AIM OF THE EXERCISE: Find the line containing "(k : q.Works" in the entries below. Restate it and each line after it, word for word, up to and including the line containing "fold works. -/".

SOURCE INFORMATION:
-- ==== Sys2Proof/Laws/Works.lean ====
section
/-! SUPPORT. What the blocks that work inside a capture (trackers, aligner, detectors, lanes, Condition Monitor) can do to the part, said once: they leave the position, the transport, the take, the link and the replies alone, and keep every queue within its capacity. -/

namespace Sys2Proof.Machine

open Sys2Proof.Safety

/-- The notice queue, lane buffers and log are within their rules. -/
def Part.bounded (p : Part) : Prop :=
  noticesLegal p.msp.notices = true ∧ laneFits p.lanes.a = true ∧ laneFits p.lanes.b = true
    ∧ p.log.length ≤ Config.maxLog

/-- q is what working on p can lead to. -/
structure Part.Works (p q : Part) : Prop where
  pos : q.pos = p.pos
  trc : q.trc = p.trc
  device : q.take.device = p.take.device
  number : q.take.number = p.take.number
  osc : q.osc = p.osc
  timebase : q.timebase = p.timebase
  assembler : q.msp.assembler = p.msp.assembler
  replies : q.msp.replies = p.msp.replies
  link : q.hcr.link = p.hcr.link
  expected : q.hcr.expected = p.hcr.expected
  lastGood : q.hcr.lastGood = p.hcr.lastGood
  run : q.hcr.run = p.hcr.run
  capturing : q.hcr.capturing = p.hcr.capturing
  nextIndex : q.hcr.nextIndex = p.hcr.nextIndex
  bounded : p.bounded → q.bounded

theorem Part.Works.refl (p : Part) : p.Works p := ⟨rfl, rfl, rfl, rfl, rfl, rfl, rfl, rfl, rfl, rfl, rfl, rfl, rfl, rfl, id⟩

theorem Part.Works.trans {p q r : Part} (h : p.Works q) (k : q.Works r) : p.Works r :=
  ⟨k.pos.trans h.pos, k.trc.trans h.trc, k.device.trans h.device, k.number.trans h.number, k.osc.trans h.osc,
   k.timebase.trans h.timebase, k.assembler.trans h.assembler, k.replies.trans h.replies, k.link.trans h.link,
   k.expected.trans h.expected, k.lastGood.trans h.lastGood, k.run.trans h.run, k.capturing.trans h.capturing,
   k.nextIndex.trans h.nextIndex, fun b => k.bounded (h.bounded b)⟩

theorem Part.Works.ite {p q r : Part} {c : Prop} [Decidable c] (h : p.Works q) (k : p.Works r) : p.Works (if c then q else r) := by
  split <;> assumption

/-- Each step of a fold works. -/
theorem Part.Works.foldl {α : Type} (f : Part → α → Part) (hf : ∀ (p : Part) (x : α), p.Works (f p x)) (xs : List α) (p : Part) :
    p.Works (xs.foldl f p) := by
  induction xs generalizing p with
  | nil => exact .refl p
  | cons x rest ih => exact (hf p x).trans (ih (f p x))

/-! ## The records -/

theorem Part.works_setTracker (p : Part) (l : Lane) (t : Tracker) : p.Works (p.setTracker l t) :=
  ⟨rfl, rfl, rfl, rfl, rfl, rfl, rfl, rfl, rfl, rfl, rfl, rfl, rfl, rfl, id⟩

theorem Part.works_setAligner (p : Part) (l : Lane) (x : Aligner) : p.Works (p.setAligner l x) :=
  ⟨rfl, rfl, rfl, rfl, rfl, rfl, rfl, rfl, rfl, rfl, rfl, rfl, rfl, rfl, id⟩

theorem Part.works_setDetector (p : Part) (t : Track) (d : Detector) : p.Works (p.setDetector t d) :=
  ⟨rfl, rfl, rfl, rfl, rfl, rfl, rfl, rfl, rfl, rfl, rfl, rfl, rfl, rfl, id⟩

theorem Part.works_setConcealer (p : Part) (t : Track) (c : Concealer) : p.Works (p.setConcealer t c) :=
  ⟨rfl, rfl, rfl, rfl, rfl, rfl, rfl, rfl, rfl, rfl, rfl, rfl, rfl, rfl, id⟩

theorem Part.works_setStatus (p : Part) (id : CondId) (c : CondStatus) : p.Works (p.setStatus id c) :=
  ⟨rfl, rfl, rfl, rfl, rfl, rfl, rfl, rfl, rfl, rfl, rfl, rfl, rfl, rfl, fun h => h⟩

EXPECTED OUTPUT:
theorem Part.Works.trans {p q r : Part} (h : p.Works q) (k : q.Works r) : p.Works r :=
  ⟨k.pos.trans h.pos, k.trc.trans h.trc, k.device.trans h.device, k.number.trans h.number, k.osc.trans h.osc,
   k.timebase.trans h.timebase, k.assembler.trans h.assembler, k.replies.trans h.replies, k.link.trans h.link,
   k.expected.trans h.expected, k.lastGood.trans h.lastGood, k.run.trans h.run, k.capturing.trans h.capturing,
   k.nextIndex.trans h.nextIndex, fun b => k.bounded (h.bounded b)⟩

theorem Part.Works.ite {p q r : Part} {c : Prop} [Decidable c] (h : p.Works q) (k : p.Works r) : p.Works (if c then q else r) := by
  split <;> assumption

/-- Each step of a fold works. -/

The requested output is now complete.